• _Data for the task_

· · ·

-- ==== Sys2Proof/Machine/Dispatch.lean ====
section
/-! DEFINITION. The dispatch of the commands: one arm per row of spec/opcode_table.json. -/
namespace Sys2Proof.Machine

· · ·

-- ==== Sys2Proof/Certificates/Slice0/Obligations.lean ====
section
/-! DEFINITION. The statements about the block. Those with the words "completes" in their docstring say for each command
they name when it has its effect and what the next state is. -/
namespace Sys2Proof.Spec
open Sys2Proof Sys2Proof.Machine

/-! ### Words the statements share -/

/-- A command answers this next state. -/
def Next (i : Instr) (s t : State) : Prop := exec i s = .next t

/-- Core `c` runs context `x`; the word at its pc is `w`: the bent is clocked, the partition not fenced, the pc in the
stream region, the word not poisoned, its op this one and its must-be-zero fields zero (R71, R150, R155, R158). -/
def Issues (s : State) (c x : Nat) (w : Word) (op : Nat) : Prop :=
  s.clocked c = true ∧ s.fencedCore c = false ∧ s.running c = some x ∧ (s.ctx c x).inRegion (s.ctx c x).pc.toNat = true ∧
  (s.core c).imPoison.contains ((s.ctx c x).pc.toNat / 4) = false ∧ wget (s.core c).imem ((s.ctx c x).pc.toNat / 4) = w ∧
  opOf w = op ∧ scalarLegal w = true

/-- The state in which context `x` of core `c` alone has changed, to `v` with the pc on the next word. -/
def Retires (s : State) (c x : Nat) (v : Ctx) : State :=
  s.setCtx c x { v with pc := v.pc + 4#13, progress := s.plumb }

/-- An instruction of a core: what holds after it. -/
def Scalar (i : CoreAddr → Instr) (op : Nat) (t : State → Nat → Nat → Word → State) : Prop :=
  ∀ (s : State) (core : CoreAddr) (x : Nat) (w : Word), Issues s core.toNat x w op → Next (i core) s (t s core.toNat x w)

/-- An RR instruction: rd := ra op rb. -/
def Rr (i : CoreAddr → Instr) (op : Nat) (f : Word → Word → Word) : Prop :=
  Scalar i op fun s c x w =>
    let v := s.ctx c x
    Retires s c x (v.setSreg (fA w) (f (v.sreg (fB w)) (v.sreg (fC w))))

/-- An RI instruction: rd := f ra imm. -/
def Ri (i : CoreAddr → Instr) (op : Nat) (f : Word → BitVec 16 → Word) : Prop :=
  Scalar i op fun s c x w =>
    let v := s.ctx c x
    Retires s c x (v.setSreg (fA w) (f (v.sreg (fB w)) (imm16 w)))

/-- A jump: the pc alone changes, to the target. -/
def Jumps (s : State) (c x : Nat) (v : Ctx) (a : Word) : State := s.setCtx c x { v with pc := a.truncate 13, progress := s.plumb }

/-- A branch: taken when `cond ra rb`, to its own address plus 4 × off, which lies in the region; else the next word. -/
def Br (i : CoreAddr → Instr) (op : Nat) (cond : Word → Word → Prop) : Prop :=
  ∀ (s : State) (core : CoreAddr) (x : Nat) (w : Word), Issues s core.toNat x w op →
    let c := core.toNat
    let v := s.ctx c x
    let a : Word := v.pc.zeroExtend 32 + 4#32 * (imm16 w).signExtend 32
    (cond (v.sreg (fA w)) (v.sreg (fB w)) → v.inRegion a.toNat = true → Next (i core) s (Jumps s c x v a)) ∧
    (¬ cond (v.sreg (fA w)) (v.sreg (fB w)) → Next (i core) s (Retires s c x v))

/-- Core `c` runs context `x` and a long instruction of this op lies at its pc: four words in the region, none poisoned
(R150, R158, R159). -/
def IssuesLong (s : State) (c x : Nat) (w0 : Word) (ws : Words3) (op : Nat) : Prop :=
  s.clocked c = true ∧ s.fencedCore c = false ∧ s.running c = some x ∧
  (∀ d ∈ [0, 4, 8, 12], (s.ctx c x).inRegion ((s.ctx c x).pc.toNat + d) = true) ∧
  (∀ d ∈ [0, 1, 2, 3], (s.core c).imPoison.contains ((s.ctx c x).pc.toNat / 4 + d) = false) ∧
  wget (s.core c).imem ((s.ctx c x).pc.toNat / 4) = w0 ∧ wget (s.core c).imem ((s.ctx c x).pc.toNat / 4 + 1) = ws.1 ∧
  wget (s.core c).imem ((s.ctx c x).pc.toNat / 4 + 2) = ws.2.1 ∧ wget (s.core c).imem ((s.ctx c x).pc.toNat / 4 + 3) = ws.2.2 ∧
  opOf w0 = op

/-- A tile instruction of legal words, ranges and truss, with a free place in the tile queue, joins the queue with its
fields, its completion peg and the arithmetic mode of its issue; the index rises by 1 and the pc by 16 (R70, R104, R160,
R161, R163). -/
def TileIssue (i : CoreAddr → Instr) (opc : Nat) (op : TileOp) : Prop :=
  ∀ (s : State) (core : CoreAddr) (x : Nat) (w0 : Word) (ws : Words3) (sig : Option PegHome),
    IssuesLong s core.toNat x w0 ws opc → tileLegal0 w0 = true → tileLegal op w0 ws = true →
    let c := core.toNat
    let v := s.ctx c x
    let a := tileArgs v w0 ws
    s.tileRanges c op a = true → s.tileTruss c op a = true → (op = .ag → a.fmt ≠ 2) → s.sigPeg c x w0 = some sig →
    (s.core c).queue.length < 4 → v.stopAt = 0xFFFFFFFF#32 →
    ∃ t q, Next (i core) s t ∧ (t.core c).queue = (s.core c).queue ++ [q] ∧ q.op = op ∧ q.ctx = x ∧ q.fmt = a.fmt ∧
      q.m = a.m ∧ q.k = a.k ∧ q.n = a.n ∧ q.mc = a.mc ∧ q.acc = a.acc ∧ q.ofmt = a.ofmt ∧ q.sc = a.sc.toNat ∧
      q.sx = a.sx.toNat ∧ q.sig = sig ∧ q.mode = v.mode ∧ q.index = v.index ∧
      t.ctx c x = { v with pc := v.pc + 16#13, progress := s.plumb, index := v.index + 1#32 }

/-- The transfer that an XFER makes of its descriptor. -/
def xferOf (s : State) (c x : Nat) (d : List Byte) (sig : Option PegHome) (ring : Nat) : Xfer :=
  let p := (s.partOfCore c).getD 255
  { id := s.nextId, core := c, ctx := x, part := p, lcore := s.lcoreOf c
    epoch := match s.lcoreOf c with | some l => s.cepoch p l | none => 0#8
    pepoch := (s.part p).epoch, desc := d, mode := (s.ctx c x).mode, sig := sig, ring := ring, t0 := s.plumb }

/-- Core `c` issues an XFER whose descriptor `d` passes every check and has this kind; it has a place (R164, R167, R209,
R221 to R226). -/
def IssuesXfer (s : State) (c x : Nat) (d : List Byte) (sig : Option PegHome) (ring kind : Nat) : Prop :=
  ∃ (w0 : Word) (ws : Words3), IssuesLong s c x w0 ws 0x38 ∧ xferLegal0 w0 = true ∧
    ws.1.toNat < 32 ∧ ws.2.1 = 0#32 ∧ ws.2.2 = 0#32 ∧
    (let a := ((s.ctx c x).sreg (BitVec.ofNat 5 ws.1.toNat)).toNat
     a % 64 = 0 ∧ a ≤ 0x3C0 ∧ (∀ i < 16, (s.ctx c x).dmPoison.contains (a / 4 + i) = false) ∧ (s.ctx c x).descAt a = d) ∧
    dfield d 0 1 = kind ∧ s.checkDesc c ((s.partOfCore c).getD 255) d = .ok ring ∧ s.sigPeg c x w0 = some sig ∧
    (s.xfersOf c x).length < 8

· · ·

• _About this task_
In the listing above, find the line containing "-- ==== Sys2Proof/Machine/Dispatch.lean" and the line containing "namespace Sys2Proof.Machine", then retype both and every line between them exactly, with nothing else.

• _Reply_
-- ==== Sys2Proof/Machine/Dispatch.lean ====
section
/-! DEFINITION. The dispatch of the commands: one arm per row of spec/opcode_table.json. -/
namespace Sys2Proof.Machine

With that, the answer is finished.